Ahmaad Galloway

No. 27, 30, 28, 29
- Position: Running back

Personal information
- Born: March 10, 1980 Millington, Tennessee, U.S.
- Died: January 9, 2023 (aged 42)

Career information
- College: Alabama
- NFL draft: 2003: 7th round, 235th overall pick

Career history
- 2003: Denver Broncos
- 2004: Scottish Claymores
- 2004–2005: San Diego Chargers*
- 2005: Frankfurt Galaxy
- * Offseason and/or practice squad member only

= Ahmaad Galloway =

American football player (1980–2023)

Ahmaad Galloway (March 10, 1980 – January 9, 2023) was an American football coach and running back.

== College career ==
Galloway played four years at the University of Alabama. He wore number 29 to honor his former high school teammate, Mario Reed, who suffered a severe spinal cord injury in a game. In his freshman year of 1999, he played sparingly behind former Crimson Tide running back and future NFL star Shaun Alexander. That year, he won an SEC Championship under head coach Mike Dubose. Galloway rushed for 33 yards on seven carries.

Fall 2000 served as his coming out year. His sophomore campaign started on a high note as he scored a pair of touchdowns against UCLA. While not the feature back that season, he still played a significant role in each of the Crimson Tide's games. He shared time with former Alabama running back Santonio Beard; He rushed for 659 yards on 137 carries. Galloway had seven touchdowns to his credit that season.

Galloway's junior year of 2001, gave Crimson Tide fans glimpses of greatness. He rushed for over 230 yards in his second game against the Vanderbilt Commodores. However, his most notable game was against the Tide's biggest rival Auburn University. He rushed for over 130 yards to lead the Tide to a victory over the Tigers. Galloway carried the ball 174 times for 881 yards and six touchdowns that season.

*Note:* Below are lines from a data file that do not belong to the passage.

-- ==== Sys2Proof/Machine/State.lean ====
section
/-! DEFINITION. The state of the 9610 as plain data. The default of every field is its value in State.reset: the value
the manual states, or the value the named log entry chooses. A table that lists nothing reads its kind's default at
every index. Each field's docstring gives its name in the manual, its width, its rule and its reset value. -/

namespace Sys2Proof.Machine

/-! ### Stops -/

/-- Why the machine stops with a fault. No command of the 9610 faults: the part reports every error through a status
code, a status bit or FAULT#. The constructor stands for an access outside the address space, and nothing raises it. -/
inductive Fault where
  /-- Raised by nothing: R420 gives every access outside the memory an effect (safe). -/
  | noSuchAddress (addr : Nat)
  deriving DecidableEq, Repr

/-- Why a command has no meaning. -/
inductive Refusal where
  /-- Raised by exec's arm of a command that has no meaning yet (safe). -/
  | notModelled (mnemonic : String)
  deriving DecidableEq, Repr

/-! ### Layers (03_layers_and_composition.md) -/

/-- A buffer descriptor (R72). -/
structure Desc where
  /-- ADDR (64 bits; R72; reset 0). -/
  addr : Nat := 0
  /-- WIDTH (16 bits; R72; reset 0). -/
  width : Nat := 0
  /-- HEIGHT (16 bits; R72; reset 0). -/
  height : Nat := 0
  /-- STRIDE64 (16 bits; R72; reset 0). -/
  stride64 : Nat := 0
  /-- FORMAT (8 bits; R72, R74; reset 0). -/
  format : Nat := 0
  deriving DecidableEq, Repr, Inhabited

/-- A layer-table entry (R71), every field as its raw bits. -/
structure LayerEntry where
  /-- FRONT (128 bits; R71; reset 0: no buffer). -/
  front : Desc := {}
  /-- BACK (128 bits; R71; reset 0: no buffer). -/
  back : Desc := {}
  /-- ORIGIN_X (32 bits, s13.6; R71; reset 0). -/
  originX : Nat := 0
  /-- ORIGIN_Y (32 bits, s13.6; R71; reset 0). -/
  originY : Nat := 0
  /-- SCALE_X (16 bits, u4.12; R71; reset 0). -/
  scaleX : Nat := 0
  /-- SCALE_Y (16 bits, u4.12; R71; reset 0). -/
  scaleY : Nat := 0
  /-- DISPARITY (16 bits, s9.6; R71; reset 0). -/
  disparity : Nat := 0
  /-- LAYER_ALPHA (8 bits; R71; reset 0). -/
  layerAlpha : Nat := 0
  /-- CLASS (8 bits: 0 VIDEO, 1 GRAPHIC, 2 STATIC, 3 SAFETY; R71, R117; reset 0). -/
  cls : Nat := 0
  /-- FLAGS (16 bits; R73; reset 0, ENABLE 0 by R117). -/
  flags : Nat := 0
  /-- FENCE_ID (8 bits; R71; reset 0). -/
  fenceId : Nat := 0
  /-- VIDEO_SOURCE (8 bits; R71; reset 0xFF, none). -/
  videoSource : Nat := 255
  /-- FENCE_VALUE (32 bits; R71; reset 0). -/
  fenceValue : Nat := 0
  /-- OPQ_X0 (16 bits; R71; reset 0). -/
  opqX0 : Nat := 0
  /-- OPQ_Y0 (16 bits; R71; reset 0). -/
  opqY0 : Nat := 0
  /-- OPQ_X1 (16 bits; R71; reset 0). -/
  opqX1 : Nat := 0
  /-- OPQ_Y1 (16 bits; R71; reset 0). -/
  opqY1 : Nat := 0
  deriving DecidableEq, Repr, Inhabited

/-- The operation of a commit member (R102). -/
inductive MemberOp where
  | replace | flip | disable
  deriving DecidableEq, Repr, Inhabited

/-- A commit member (R102). -/
structure Member where
  layer : Nat
  op : MemberOp
  entry : LayerEntry
  deriving DecidableEq, Repr, Inhabited

/-- The origin of a change: ORIGIN_KIND, ORIGIN_ID and CLASS of R508. -/
structure Origin where
  kind : Nat := 4
  id : Nat := 0xFFFF
  cls : Nat := 0
  deriving DecidableEq, Repr, Inhabited

/-- One entry of a signature block (R177). -/
structure SigEntry where
  region : Nat
  kind : Nat
  mode : Nat
  expected : Nat
  deriving DecidableEq, Repr, Inhabited

/-- A signature block (R177). -/
structure SigBlock where
  geomVersion : Nat
  entries : List SigEntry
  deriving DecidableEq, Repr, Inhabited

/-- Where a commit's records go: a drawer request, a COMMIT entry of a SERVICE queue, or a request of a queue or session, whose
channel is its origin (R466, R501). -/
inductive CommitKey where
  | drawer (p : Port) (n tagGen : Nat)
  | queue (q slot gen user : Nat)
  | request (slot tagGen : Nat)
  deriving DecidableEq, Repr, Inhabited

/-- The completion of a commit (R114). -/
structure Completion where
  deferrals : Nat := 0
  late : Bool := false
  partialApply : Bool := false
  frameTaken : Nat := 0
  applied : List Nat := []
  stale : List Nat := []
  superseded : List Nat := []
  deriving DecidableEq, Repr, Inhabited

/-- An accepted commit not yet applied (R103 to R112). -/
structure Commit where
  id : Nat
  members : List Member
  frame : Nat
  deferLimit : Nat
  mustHit : Bool
  late : Bool
  deferrals : Nat := 0
  sigBlock : Option SigBlock := none
  origin : Origin := {}
  key : CommitKey := .request 0 0
  /-- Sideboard groups it changes (R97, R112). -/
  groups : List Nat := []
  /-- Layers whose member is STATIC: the current or new CLASS, as the commits accepted before it leave them (R97, R98). -/
  statics : List Nat := []
  /-- Set at the latch instant: the layers whose members apply at the next tick; the others become stale (R108, R109). -/
  latched : Option (List Nat) := none
  deriving DecidableEq, Repr, Inhabited

/-- A waiting stale member (R110, R113). -/
structure StaleMember where
  member : Member
  commitId : Nat
  origin : Origin := {}
  /-- Its fence was signalled at the latch instant: it applies at the next tick. -/
  ready : Bool := false
  /-- A STATIC member: its FLATTEN is a fence of its own (R97, R98). -/
  isStatic : Bool := false
  sigBlock : Option SigBlock := none
  deriving DecidableEq, Repr, Inhabited

/-- The kept result of an accepted commit (R501). -/
structure CommitResult where
  id : Nat
  key : CommitKey
  origin : Origin := {}
  frame : Nat
  completion : Option Completion := none
  deriving DecidableEq, Repr, Inhabited

/-- The back buffer of a Sideboard group as one accepted commit leaves it (R97, R98). -/
structure GroupBack where
  /-- COMMIT_ID of the commit. -/
  commit : Nat
  width : Nat
  height : Nat
  /-- The members' entries as the commit leaves them, in ascending layer number. -/
  entries : List (Nat × LayerEntry)
  /-- The texel words, row by row, once the FLATTEN has completed (log 12). -/
  image : Option (List Nat) := none
  deriving DecidableEq, Repr, Inhabited

/-- A Sideboard group (R93 to R98). Its buffers are held as their texel words, row by row (log 12). -/
structure Group where
  /-- Member layers of the front buffer, ascending; none until a first image is shown. -/
  members : List Nat := []
  disparity : Nat
  originX : Nat
  originY : Nat
  scaleX : Nat
  scaleY : Nat
  width : Nat := 0
  height : Nat := 0
  image : Option (List Nat) := none
  /-- Back buffers of accepted commits that have not applied, in acceptance order. -/
  backs : List GroupBack := []
  deriving DecidableEq, Repr, Inhabited

/-- CMP_LAYER_STATUS_n and CMP_LAYER_FLIP_TIME_n beside the entry (R117). -/
structure LayerStatus where
  /-- FLIP_FRAME (32 bits; R117; reset 0). -/
  flipFrame : Nat := 0
  /-- CMP_LAYER_FLIP_TIME_n (64 bits; R117; reset 0). -/
  flipTime : Nat := 0
  /-- STALE_FRAMES (16 bits; R117; reset 0). -/
  staleFrames : Nat := 0
  /-- DISCARDED (1 bit, W1C; R117; reset 0). -/
  discarded : Bool := false
  /-- DROPPED (1 bit; R117; reset 0). -/
  dropped : Bool := false
  /-- FLIP_PENDING (1 bit; R117; reset 0). -/
  flipPending : Bool := false
  deriving DecidableEq, Repr, Inhabited

/-- The layer table and the commit unit. -/
structure CmpState where
  /-- Active layer-table entries L0 to L63 (512 bits each; R71; reset every field 0, VIDEO_SOURCE 0xFF, DESIGN CHOICE log 7). -/
  layers : Tbl LayerEntry := []
  /-- CMP_LAYER_STATUS_n and CMP_LAYER_FLIP_TIME_n (64 + 64 bits; R117; reset 0). -/
  status : Tbl LayerStatus := []
  /-- Accepted commits not yet applied, in acceptance order (at most 64; R103, R112; reset none). -/
  commits : List Commit := []
  /-- Waiting stale members by layer (R113; reset none). -/
  stale : Tbl StaleMember := []
  /-- The last 256 accepted commits (R501; reset none). -/
  results : List CommitResult := []
  /-- COMMIT_ID of the last accepted commit (32 bits; R501; reset 0, DESIGN CHOICE log 7). -/
  lastId : Nat := 0
  /-- Sideboard groups (at most 16; R93, R94; reset none). -/
  groups : Tbl Group := []
  /-- CMP_FENCE_n, n = 1 to 255 (32 bits; R106, R673; reset 0). -/
  fences : Tbl Nat := []
  /-- TERM_T16 in effect (16 bits; R89; reset 0). -/
  termT16 : Nat := 0
  /-- CMP_POISON_COUNT (32 bits; R118; reset 0). -/
  poisonCount : Nat := 0
  /-- Poisoned texel reads of the frame in progress (R82, R511; reset 0). -/
  poisonInFrame : Nat := 0
  /-- BACK of the layer holds a complete picture with this presentation time and base (R100; reset none). -/
  backReady : Tbl (Nat × Nat) := []
  deriving DecidableEq, Repr, Inhabited

/-! ### Geometry (02_ray_geometry.md) -/

/-- A calibration grid entry (R46), raw fields. -/
structure GridNode where
  du : Nat := 0
  dv : Nat := 0
  dtx : Nat := 0
  dty : Nat := 0
  deriving DecidableEq, Repr, Inhabited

Galloway had great expectations coming into his senior year of 2002. However, in an early game against Southern Mississippi, he suffered a season-ending knee injury. This caused him to sit out the remainder of his senior season in which the Crimson Tide finished 10-3 under former head coach Dennis Franchione. He rushed for 257 yards, four touchdowns on 58 carries. For his collegiate career, Ahmaad Galloway carried the ball 376 times for 1,830 yards and seventeen touchdowns.

== Professional career ==
In the spring of 2003, Galloway was drafted in the seventh round by the Denver Broncos. However, Galloway was forced to sit out during the 2003 season due to the injury he suffered his senior year at the University of Alabama. Very aware of Galloway's enormous potential, Denver labeled him as their "future". Upon reaching full recovery, Ahmaad was sent to the Scottish Claymores, Denver's NFL Europe affiliate. As the Claymore's feature back, Galloway achieved great recognition for his accomplishments during the NFL Europe season. The above-mentioned title was soon short lived, as he was traded to the San Diego Chargers after the 2003 season. Before arriving in San Diego, Galloway spent time with the Frankfurt Galaxy of NFL Europe. At the completion of the 2004 season, Ahmaad Galloway was released from the San Diego Chargers.

==Coaching career==
In 2010, he accepted a position as Assistant Coach at Oak Mountain High School (Div 6A). He was hired by head Coach Jeff Harris. In 2011, he was hired as Assistant Coach at Thompson High School by Coach Caleb Ross (Div 6A).

== Death ==
Galloway died unexpectedly on January 9, 2023, at the age of 42.